**Exercise description**
Make a word-for-word copy of the entries below from their first line through the line with "have hmax : ⌊alpha", and add nothing.

**Material supplied**
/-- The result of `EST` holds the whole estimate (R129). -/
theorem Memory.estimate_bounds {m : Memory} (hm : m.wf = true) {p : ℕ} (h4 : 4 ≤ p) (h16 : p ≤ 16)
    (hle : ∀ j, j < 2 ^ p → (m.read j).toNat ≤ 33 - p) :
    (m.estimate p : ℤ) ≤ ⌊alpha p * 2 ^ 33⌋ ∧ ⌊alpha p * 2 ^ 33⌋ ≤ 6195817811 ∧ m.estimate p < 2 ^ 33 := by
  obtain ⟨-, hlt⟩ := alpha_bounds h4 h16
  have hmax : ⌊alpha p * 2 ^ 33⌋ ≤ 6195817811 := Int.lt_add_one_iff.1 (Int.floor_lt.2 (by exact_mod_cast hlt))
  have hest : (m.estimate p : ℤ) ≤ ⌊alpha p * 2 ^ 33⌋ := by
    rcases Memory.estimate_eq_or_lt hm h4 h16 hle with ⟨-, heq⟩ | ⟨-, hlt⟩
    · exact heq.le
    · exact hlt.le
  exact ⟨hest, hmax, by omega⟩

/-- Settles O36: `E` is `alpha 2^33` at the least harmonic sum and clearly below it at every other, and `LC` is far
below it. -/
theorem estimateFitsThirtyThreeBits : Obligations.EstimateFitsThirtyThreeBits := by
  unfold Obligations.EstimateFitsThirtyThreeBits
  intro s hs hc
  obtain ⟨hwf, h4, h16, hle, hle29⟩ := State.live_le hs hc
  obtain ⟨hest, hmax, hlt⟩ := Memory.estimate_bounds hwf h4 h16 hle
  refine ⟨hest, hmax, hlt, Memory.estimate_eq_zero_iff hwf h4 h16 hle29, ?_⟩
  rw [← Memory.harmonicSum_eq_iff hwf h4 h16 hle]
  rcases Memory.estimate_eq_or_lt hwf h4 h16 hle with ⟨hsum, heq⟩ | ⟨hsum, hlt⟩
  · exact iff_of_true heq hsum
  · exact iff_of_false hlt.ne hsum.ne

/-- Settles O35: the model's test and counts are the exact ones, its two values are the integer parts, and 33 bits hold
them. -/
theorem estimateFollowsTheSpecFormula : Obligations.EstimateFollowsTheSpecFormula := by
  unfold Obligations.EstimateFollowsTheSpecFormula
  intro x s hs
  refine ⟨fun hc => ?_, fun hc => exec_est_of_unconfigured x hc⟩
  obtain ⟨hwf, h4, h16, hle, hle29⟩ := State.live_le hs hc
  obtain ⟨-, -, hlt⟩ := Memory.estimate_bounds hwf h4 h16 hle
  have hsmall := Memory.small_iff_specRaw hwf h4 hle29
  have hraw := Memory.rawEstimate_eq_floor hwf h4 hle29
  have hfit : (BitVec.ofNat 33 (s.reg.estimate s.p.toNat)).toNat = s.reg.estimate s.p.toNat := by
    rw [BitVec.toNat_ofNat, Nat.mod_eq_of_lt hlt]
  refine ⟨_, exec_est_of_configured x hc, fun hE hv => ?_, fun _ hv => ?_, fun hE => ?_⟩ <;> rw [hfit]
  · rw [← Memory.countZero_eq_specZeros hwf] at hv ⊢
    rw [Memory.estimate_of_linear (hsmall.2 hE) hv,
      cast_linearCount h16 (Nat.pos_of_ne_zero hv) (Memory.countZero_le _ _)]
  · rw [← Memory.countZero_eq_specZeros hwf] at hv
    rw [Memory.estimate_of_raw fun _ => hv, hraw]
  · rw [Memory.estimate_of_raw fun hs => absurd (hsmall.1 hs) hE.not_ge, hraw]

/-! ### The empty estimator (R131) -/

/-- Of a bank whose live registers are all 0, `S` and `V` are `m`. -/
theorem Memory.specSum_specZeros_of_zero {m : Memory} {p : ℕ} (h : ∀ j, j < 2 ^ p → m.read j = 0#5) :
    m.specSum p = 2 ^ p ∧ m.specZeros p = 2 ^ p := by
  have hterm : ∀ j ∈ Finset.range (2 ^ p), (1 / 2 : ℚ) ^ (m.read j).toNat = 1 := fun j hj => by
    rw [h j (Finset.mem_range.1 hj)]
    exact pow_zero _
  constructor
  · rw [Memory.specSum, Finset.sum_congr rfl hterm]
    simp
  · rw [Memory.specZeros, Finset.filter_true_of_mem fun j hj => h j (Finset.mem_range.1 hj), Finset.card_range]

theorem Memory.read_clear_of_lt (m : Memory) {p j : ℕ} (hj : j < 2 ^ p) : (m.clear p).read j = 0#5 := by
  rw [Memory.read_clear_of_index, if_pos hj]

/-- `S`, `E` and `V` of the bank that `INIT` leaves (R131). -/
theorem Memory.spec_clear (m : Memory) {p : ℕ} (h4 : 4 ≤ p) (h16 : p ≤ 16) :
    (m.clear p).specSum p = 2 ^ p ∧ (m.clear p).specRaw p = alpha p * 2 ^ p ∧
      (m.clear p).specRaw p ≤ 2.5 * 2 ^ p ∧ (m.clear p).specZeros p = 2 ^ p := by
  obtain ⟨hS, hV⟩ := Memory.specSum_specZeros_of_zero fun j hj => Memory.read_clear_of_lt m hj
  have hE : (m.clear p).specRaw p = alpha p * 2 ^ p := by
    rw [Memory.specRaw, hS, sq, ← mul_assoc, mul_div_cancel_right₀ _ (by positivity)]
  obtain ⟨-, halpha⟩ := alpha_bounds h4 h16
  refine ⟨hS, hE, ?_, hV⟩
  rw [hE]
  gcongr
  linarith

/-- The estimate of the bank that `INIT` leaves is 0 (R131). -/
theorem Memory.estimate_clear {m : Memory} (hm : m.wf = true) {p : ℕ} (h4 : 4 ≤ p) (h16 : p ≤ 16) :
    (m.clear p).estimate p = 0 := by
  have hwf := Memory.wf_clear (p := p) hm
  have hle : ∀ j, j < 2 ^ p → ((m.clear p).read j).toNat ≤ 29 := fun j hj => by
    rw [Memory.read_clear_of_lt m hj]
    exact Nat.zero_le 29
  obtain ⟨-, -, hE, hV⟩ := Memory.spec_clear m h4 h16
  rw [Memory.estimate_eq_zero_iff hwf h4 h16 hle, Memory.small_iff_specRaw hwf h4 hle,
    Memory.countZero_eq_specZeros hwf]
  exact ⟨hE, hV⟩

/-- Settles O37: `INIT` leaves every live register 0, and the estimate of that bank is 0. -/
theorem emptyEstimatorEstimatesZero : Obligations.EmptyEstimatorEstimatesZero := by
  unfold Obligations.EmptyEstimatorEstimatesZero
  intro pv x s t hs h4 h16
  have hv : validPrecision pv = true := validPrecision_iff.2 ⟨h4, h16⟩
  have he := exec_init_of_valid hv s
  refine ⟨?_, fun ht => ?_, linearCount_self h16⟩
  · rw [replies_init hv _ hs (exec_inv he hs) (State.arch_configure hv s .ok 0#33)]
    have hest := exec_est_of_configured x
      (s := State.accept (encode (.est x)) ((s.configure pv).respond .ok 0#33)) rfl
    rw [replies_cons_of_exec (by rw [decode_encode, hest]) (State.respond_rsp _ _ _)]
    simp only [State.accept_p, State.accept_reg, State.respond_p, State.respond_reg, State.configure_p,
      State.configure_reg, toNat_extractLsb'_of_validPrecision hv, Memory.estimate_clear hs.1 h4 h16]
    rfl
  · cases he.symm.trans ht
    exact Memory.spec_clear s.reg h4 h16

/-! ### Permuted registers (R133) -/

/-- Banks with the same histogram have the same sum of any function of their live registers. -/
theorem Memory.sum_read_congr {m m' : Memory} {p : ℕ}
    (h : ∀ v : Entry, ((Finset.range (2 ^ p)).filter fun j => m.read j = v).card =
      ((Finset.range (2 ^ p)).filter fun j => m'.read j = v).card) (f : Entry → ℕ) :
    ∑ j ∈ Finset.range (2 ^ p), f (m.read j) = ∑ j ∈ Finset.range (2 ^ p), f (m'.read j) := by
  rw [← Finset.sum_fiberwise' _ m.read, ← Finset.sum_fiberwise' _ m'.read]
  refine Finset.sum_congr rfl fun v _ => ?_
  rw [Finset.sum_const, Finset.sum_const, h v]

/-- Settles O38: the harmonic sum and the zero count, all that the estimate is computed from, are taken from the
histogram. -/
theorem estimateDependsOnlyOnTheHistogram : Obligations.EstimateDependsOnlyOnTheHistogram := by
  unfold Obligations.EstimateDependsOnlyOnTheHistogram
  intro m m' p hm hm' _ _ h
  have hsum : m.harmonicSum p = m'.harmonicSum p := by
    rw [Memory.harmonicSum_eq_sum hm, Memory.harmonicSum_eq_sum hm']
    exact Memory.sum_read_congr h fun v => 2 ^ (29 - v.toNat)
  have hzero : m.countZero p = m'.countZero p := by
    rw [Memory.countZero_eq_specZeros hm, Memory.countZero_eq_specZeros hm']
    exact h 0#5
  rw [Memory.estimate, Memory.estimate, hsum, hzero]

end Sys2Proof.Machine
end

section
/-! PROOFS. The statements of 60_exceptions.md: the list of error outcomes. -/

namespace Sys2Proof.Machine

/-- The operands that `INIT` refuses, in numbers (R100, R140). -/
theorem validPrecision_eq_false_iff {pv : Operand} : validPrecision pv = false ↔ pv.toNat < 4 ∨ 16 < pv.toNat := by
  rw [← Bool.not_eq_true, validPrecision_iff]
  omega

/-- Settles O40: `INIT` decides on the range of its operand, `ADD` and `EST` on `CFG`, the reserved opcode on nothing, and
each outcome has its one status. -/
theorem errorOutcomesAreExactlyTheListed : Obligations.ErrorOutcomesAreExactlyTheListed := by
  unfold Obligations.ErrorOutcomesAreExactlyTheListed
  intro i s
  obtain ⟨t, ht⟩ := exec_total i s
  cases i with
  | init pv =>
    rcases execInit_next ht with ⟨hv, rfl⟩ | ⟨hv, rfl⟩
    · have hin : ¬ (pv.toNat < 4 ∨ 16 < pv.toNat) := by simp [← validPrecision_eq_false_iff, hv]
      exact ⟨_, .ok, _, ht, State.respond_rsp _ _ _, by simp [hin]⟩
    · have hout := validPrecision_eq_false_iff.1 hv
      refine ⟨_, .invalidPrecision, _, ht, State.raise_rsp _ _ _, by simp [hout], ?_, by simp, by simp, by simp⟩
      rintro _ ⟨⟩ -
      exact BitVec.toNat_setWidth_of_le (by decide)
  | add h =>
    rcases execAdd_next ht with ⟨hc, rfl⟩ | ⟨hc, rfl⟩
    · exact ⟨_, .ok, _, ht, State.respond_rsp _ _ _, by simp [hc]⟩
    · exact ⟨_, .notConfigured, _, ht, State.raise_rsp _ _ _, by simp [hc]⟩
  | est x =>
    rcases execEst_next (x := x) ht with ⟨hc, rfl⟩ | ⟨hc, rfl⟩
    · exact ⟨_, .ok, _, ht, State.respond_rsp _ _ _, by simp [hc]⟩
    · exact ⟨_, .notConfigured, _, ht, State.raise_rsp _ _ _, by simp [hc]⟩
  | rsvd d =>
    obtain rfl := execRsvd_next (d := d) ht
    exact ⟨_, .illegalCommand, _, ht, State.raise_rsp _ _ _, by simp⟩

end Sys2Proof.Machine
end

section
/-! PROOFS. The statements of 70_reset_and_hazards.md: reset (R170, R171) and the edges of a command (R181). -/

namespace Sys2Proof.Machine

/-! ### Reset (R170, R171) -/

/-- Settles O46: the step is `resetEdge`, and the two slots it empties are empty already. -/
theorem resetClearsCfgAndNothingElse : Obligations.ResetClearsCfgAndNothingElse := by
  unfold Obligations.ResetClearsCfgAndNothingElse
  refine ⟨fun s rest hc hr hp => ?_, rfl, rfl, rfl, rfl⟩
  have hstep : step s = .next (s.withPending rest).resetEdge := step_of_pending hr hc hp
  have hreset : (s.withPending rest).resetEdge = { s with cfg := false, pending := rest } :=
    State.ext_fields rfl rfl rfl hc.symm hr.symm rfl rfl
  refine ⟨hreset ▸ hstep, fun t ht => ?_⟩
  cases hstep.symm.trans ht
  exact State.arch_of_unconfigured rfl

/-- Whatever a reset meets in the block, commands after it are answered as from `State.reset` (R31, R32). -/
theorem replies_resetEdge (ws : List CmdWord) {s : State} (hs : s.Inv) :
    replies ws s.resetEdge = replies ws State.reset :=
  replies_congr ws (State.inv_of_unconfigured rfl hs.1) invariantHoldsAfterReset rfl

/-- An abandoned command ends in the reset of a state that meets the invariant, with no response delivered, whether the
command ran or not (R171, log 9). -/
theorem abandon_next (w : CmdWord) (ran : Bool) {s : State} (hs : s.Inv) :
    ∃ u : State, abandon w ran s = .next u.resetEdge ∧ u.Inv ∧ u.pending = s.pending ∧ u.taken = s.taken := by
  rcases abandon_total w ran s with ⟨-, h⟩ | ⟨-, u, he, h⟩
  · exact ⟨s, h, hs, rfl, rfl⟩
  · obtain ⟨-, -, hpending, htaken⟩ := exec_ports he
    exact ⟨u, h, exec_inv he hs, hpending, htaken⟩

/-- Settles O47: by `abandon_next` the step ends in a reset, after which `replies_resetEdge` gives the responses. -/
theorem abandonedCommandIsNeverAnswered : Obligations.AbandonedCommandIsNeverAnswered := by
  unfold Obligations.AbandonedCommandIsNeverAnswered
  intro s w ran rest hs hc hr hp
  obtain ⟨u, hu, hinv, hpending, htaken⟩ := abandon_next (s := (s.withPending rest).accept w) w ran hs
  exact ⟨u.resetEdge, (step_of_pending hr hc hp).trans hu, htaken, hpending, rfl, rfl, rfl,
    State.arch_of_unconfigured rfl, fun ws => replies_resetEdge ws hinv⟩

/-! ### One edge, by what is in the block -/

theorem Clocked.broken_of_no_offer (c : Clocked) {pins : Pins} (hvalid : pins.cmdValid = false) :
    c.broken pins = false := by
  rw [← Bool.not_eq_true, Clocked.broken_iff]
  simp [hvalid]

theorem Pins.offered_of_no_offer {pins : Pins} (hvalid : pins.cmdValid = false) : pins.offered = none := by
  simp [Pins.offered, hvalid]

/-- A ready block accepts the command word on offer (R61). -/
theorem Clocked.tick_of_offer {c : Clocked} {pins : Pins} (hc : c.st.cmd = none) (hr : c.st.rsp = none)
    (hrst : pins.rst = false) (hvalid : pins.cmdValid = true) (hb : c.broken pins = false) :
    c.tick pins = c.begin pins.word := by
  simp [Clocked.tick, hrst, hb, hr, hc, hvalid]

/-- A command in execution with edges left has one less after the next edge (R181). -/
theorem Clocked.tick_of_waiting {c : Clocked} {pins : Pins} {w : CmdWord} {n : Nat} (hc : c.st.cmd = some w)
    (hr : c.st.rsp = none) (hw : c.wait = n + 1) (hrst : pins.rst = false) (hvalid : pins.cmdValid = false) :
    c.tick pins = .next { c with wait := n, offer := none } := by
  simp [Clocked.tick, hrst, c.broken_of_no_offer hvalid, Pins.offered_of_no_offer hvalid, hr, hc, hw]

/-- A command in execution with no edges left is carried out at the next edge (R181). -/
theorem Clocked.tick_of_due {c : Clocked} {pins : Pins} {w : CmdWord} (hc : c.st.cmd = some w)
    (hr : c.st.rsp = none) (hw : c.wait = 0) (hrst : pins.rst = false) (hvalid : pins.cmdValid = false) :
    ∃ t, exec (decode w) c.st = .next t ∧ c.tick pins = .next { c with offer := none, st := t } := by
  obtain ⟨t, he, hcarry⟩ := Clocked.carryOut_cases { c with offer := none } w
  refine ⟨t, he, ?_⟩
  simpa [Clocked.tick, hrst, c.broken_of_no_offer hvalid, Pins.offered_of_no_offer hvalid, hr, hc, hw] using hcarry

**Answer for the task**
/-- The result of `EST` holds the whole estimate (R129). -/
theorem Memory.estimate_bounds {m : Memory} (hm : m.wf = true) {p : ℕ} (h4 : 4 ≤ p) (h16 : p ≤ 16)
    (hle : ∀ j, j < 2 ^ p → (m.read j).toNat ≤ 33 - p) :
    (m.estimate p : ℤ) ≤ ⌊alpha p * 2 ^ 33⌋ ∧ ⌊alpha p * 2 ^ 33⌋ ≤ 6195817811 ∧ m.estimate p < 2 ^ 33 := by
  obtain ⟨-, hlt⟩ := alpha_bounds h4 h16
  have hmax : ⌊alpha p * 2 ^ 33⌋ ≤ 6195817811 := Int.lt_add_one_iff.1 (Int.floor_lt.2 (by exact_mod_cast hlt))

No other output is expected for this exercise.